-- ==== Sys2Proof/Laws/Jobs.lean ====
section
/-! SUPPORT. The Track Sequencer's operations on every head, the end of a job, the suspect revolution, and the Expander's
completion: what each does, field by field. -/

namespace Sys2Proof.Machine

/-! ## Changes of every head -/

@[simp] theorem State.mapHeads_pending (s : State) (f : HeadNo → HeadItems → HeadItems) : (s.mapHeads f).pending = s.pending := rfl
@[simp] theorem State.mapHeads_rx (s : State) (f : HeadNo → HeadItems → HeadItems) : (s.mapHeads f).rx = s.rx := rfl
@[simp] theorem State.mapHeads_tx (s : State) (f : HeadNo → HeadItems → HeadItems) : (s.mapHeads f).tx = s.tx := rfl
@[simp] theorem State.mapHeads_interp (s : State) (f : HeadNo → HeadItems → HeadItems) : (s.mapHeads f).interp = s.interp := rfl
@[simp] theorem State.mapHeads_screens (s : State) (f : HeadNo → HeadItems → HeadItems) : (s.mapHeads f).screens = s.screens := rfl
@[simp] theorem State.mapHeads_grads (s : State) (f : HeadNo → HeadItems → HeadItems) : (s.mapHeads f).grads = s.grads := rfl
@[simp] theorem State.mapHeads_expander (s : State) (f : HeadNo → HeadItems → HeadItems) : (s.mapHeads f).expander = s.expander := rfl
@[simp] theorem State.mapHeads_lanes (s : State) (f : HeadNo → HeadItems → HeadItems) : (s.mapHeads f).lanes = s.lanes := rfl
@[simp] theorem State.mapHeads_monitor (s : State) (f : HeadNo → HeadItems → HeadItems) : (s.mapHeads f).monitor = s.monitor := rfl
@[simp] theorem State.mapHeads_ports (s : State) (f : HeadNo → HeadItems → HeadItems) : (s.mapHeads f).ports = s.ports := rfl
@[simp] theorem State.mapHeads_tallies (s : State) (f : HeadNo → HeadItems → HeadItems) : (s.mapHeads f).tallies = s.tallies := rfl
@[simp] theorem State.mapHeads_markCounter (s : State) (f : HeadNo → HeadItems → HeadItems) : (s.mapHeads f).markCounter = s.markCounter := rfl
@[simp] theorem State.mapHeads_captures (s : State) (f : HeadNo → HeadItems → HeadItems) : (s.mapHeads f).captures = s.captures := rfl
@[simp] theorem State.mapHeads_status (s : State) (f : HeadNo → HeadItems → HeadItems) : (s.mapHeads f).status = s.status := rfl

@[simp] theorem State.mapLanes_pending (s : State) (f : HeadNo → Lane → Lane) : (s.mapLanes f).pending = s.pending := rfl
@[simp] theorem State.mapLanes_rx (s : State) (f : HeadNo → Lane → Lane) : (s.mapLanes f).rx = s.rx := rfl
@[simp] theorem State.mapLanes_tx (s : State) (f : HeadNo → Lane → Lane) : (s.mapLanes f).tx = s.tx := rfl
@[simp] theorem State.mapLanes_interp (s : State) (f : HeadNo → Lane → Lane) : (s.mapLanes f).interp = s.interp := rfl
@[simp] theorem State.mapLanes_screens (s : State) (f : HeadNo → Lane → Lane) : (s.mapLanes f).screens = s.screens := rfl
@[simp] theorem State.mapLanes_grads (s : State) (f : HeadNo → Lane → Lane) : (s.mapLanes f).grads = s.grads := rfl
@[simp] theorem State.mapLanes_expander (s : State) (f : HeadNo → Lane → Lane) : (s.mapLanes f).expander = s.expander := rfl
@[simp] theorem State.mapLanes_monitor (s : State) (f : HeadNo → Lane → Lane) : (s.mapLanes f).monitor = s.monitor := rfl
@[simp] theorem State.mapLanes_seq (s : State) (f : HeadNo → Lane → Lane) : (s.mapLanes f).seq = s.seq := rfl
@[simp] theorem State.mapLanes_ports (s : State) (f : HeadNo → Lane → Lane) : (s.mapLanes f).ports = s.ports := rfl
@[simp] theorem State.mapLanes_tallies (s : State) (f : HeadNo → Lane → Lane) : (s.mapLanes f).tallies = s.tallies := rfl
@[simp] theorem State.mapLanes_markCounter (s : State) (f : HeadNo → Lane → Lane) : (s.mapLanes f).markCounter = s.markCounter := rfl
@[simp] theorem State.mapLanes_captures (s : State) (f : HeadNo → Lane → Lane) : (s.mapLanes f).captures = s.captures := rfl
@[simp] theorem State.mapLanes_status (s : State) (f : HeadNo → Lane → Lane) : (s.mapLanes f).status = s.status := rfl

@[simp] theorem State.mapPorts_pending (s : State) (f : HeadNo → HeadPort → HeadPort) : (s.mapPorts f).pending = s.pending := rfl
@[simp] theorem State.mapPorts_rx (s : State) (f : HeadNo → HeadPort → HeadPort) : (s.mapPorts f).rx = s.rx := rfl
@[simp] theorem State.mapPorts_tx (s : State) (f : HeadNo → HeadPort → HeadPort) : (s.mapPorts f).tx = s.tx := rfl
@[simp] theorem State.mapPorts_interp (s : State) (f : HeadNo → HeadPort → HeadPort) : (s.mapPorts f).interp = s.interp := rfl
@[simp] theorem State.mapPorts_screens (s : State) (f : HeadNo → HeadPort → HeadPort) : (s.mapPorts f).screens = s.screens := rfl
@[simp] theorem State.mapPorts_grads (s : State) (f : HeadNo → HeadPort → HeadPort) : (s.mapPorts f).grads = s.grads := rfl
@[simp] theorem State.mapPorts_expander (s : State) (f : HeadNo → HeadPort → HeadPort) : (s.mapPorts f).expander = s.expander := rfl
@[simp] theorem State.mapPorts_lanes (s : State) (f : HeadNo → HeadPort → HeadPort) : (s.mapPorts f).lanes = s.lanes := rfl
@[simp] theorem State.mapPorts_monitor (s : State) (f : HeadNo → HeadPort → HeadPort) : (s.mapPorts f).monitor = s.monitor := rfl
@[simp] theorem State.mapPorts_seq (s : State) (f : HeadNo → HeadPort → HeadPort) : (s.mapPorts f).seq = s.seq := rfl
@[simp] theorem State.mapPorts_tallies (s : State) (f : HeadNo → HeadPort → HeadPort) : (s.mapPorts f).tallies = s.tallies := rfl
@[simp] theorem State.mapPorts_markCounter (s : State) (f : HeadNo → HeadPort → HeadPort) : (s.mapPorts f).markCounter = s.markCounter := rfl
@[simp] theorem State.mapPorts_captures (s : State) (f : HeadNo → HeadPort → HeadPort) : (s.mapPorts f).captures = s.captures := rfl
@[simp] theorem State.mapPorts_status (s : State) (f : HeadNo → HeadPort → HeadPort) : (s.mapPorts f).status = s.status := rfl
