-- ==== Sys2Proof/Tests/Slice0.lean ====
section
/-! SUPPORT. Tests of one step each against the manual's worked cases and rules, the refusals of `Instr.wellFormed`, and for
each obligation with hypotheses a state and operands that meet them. Expected values are the manual's. -/

namespace Sys2Proof.Tests

/- Each theorem is checked before the next, so that few kernel evaluations run at once. -/
set_option Elab.async false

open Sys2Proof Sys2Proof.Machine Sys2Proof.Claims

/-! ## The states that the tests start from -/

/-- A header with notify 1. -/
def hdr : Header := { notify := 1, tag := 0x1234 }

/-- The state after reset with the link up. -/
def up : State := { State.reset with rx := { State.reset.rx with down := false } }

/-- Sixteen cells of tone 140, the first with MARK. -/
def cells : List Cell :=
  { tone := 140, mark := true, nocut := false } :: List.replicate 15 { tone := 140, mark := false, nocut := false }

/-- A lane of tag 0x30 with P 16 and 3 tracks. -/
def lane (s0 s1 : TrackSlot) (next : Nat) : Lane :=
  { tag := 0x30, pattern := 16, tracks := 3, next := next, slot0 := s0, slot1 := s1 }

/-- The plan entry of head 0: N 256 repeats a lane of 16 cells 16 times. -/
def plan : PlanEntry := { tag := 0x30, screen := 0, grad := 4, repeats := 16, tracks := 3 }

/-- The calibration of 3.8 less its wear: gain 6,000, offset 120, rest 40, maximum depth 550. -/
def cal : Calibration :=
  { gain := 6000, offset := 120, rest := 40, maxDepth := 550, wearRate := 2, wearCap := 40,
    readyPolarity := .normal, alarmPolarity := .normal }

/-- A RUNNING CUT job of head 0 alone, at E 1,024 and the last tick of a revolution, with the items, lane and lift given. -/
def job (items : HeadItems) (l : Lane) (lift : LiftState) : State :=
  { up with
    screens := updAt up.screens 0 fun _ => { screen := some { cells := 256, stagger := 0, minDepth := 20 }, binds := 1 }
    grads := updAt up.grads 4 fun _ => { table := .ready (List.replicate 256 238), binds := 1 }
    lanes := updAt up.lanes 0 fun _ => some l
    monitor := { up.monitor with sync := .synced, count := 1023, e := 1024 }
    ports := updAt up.ports 0 fun q => { q with
      cal := cal, calibrated := true, strikes := 50331648, lift := lift, readyLine := true, ready := true }
    seq := { up.seq with
      job := { up.seq.job with e := 1024 }, plan := updAt up.seq.plan 0 fun _ => some plan, state := .running
      heads := updAt up.seq.heads 0 fun _ => items } }

/-- Head 0's items in a state, at track 0. -/
def items (h : HeadState) : HeadItems := { HeadItems.powerOn with state := h }

/-- Head 0 waits for its first track, which is COMPLETE. -/
def waiting : State := job (items .waiting) (lane (.held .complete 0 cells) .free 1) .lifted

/-- Head 0 is CUTTING at a cell, with the Monitor's count given. -/
def cuttingAt (j count : Nat) : State :=
  let s := job (items (.cutting j)) (lane (.held .cutting 0 cells) .free 1) (.engaged 477)
  { s with monitor := { s.monitor with count := count } }

/-- Head 0 waits to recut an interrupted track. -/
def recut : State :=
  job { items .waiting with interrupted := true } (lane (.held .interrupted 0 cells) .free 1) .lifted

/-- Head 0 has cut its last track at the revolution that ends. -/
def finished : State :=
  job { items .finished with next := 3, justCut := some 2 } (lane (.held .retained 2 cells) .free 3) .lifted

/-- The Sequencer changed. -/
def withSeqOf (s : State) (f : Sequencer → Sequencer) : State := { s with seq := f s.seq }

/-- The Monitor changed. -/
def withMonitor (s : State) (f : Monitor → Monitor) : State := { s with monitor := f s.monitor }

/-- The FIFO replaced. -/
def withFifo (s : State) (fifo : List Frame) : State := { s with rx := { s.rx with fifo := fifo } }

/-- A record at the head of the FIFO. -/
def withRecord (s : State) (k : RecordKind) (p : List Byte) : State := withFifo s [recordFrame k hdr p]

/-- A frame that stands for sixty-four in the Upstream Queue. -/
def someResult : UpFrame := { kind := .result, body := [1, 0, 0x24, 0] }

/-- The Upstream Queue full. -/
def full (s : State) : State := { s with tx := { s.tx with queue := List.replicate 64 someResult } }

/-- The Interpreter's state replaced. -/
def withInterp (s : State) (i : InterpState) : State := { s with interp := { s.interp with state := i } }

/-- The Expansion Queue with one load for slot 3. -/
def oneLoad (notify : Bool) : State :=
  { up with
    grads := updAt up.grads 3 fun g => { g with table := .expanding }
    expander := { queue := [{ slot := 3, points := [{ tone := 0, depth := 0 }, { tone := 255, depth := 510 }],
                              notify := notify, tag := 0x0103 }], finished := false } }

/-- A capture of head 0, track 0. -/
def capture (first length : Nat) (state : CaptureState) (entries : List CaptureEntry) : Capture :=
  { id := 1, head := 0, track := 0, first := first, length := length, state := state, entries := entries }

/-- One captured entry. -/
def captured : CaptureEntry :=
  { tone := 140, mark := true, nocut := false, depth := 244, code := 477, depthClamped := false, driveClamped := false }

/-- Whether a command answers a next state of which the test holds. -/
def check (i : Instr) (s : State) (test : State → Bool) : Bool :=
  match exec i s with
  | .next t => test t
  | _ => false

/-- Whether a record at the head of the FIFO answers a next state of which the test holds. -/
def checkRecord (k : RecordKind) (p : List Byte) (s : State) (test : State → Bool) : Bool :=
  check (k.command hdr p) (withRecord s k p) test

/-- The newest RESULT's completion code and payload, as numbers. -/
def reply (t : State) : List Nat := ((t.tx.queue.getLast?.map fun f => f.body.drop 3).getD []).map BitVec.toNat

/-- The error codes of the Error Queue. -/
def errors (t : State) : List ErrorCode := t.status.errors.map ErrorEntry.code

/-! ## Ill-formed commands -/

theorem test_wf_stall_not_at_tick : (Instr.stall .tick).wellFormed = false := by decide
theorem test_wf_cell_body (body : List Byte) (h : body.length = 4097) : (Instr.cellFrame body).wellFormed = false := by
  simp [Instr.wellFormed, h]
theorem test_wf_header : (Instr.ctrlFrameNoHeader [0x24, 0, 1, 0]).wellFormed = false := by decide
theorem test_wf_known_kind : (Instr.unknownKind 0x24 hdr []).wellFormed = false := by decide
theorem test_wf_unknown_params (p : List Byte) (h : p.length = 4093) : (Instr.unknownKind 0x06 hdr p).wellFormed = false := by
  simp [Instr.wellFormed, h]
theorem test_wf_params (p : List Byte) (h : p.length = 4093) : (Instr.start hdr p).wellFormed = false := by
  simp [Instr.wellFormed, h]
theorem test_wf_admits : (Instr.unknownKind 0x06 hdr [1]).wellFormed = true := by decide

/-! ## Worked values of chapters 1 to 3 and 8 -/

/-- R153's example. -/
theorem test_check_of_nine_digits :
    checkField [0x31, 0x32, 0x33, 0x34, 0x35, 0x36, 0x37, 0x38, 0x39] = 0xCBF43926 := by decide +kernel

──────────

> PROBLEM REQUIREMENTS:
Scan the records for the string "notify". Copy each line in which it appears.

> ANSWER SECTION:
/-- A header with notify 1. -/
def hdr : Header := { notify := 1, tag := 0x1234 }
def oneLoad (notify : Bool) : State :=
                              notify := notify, tag := 0x0103 }], finished := false } }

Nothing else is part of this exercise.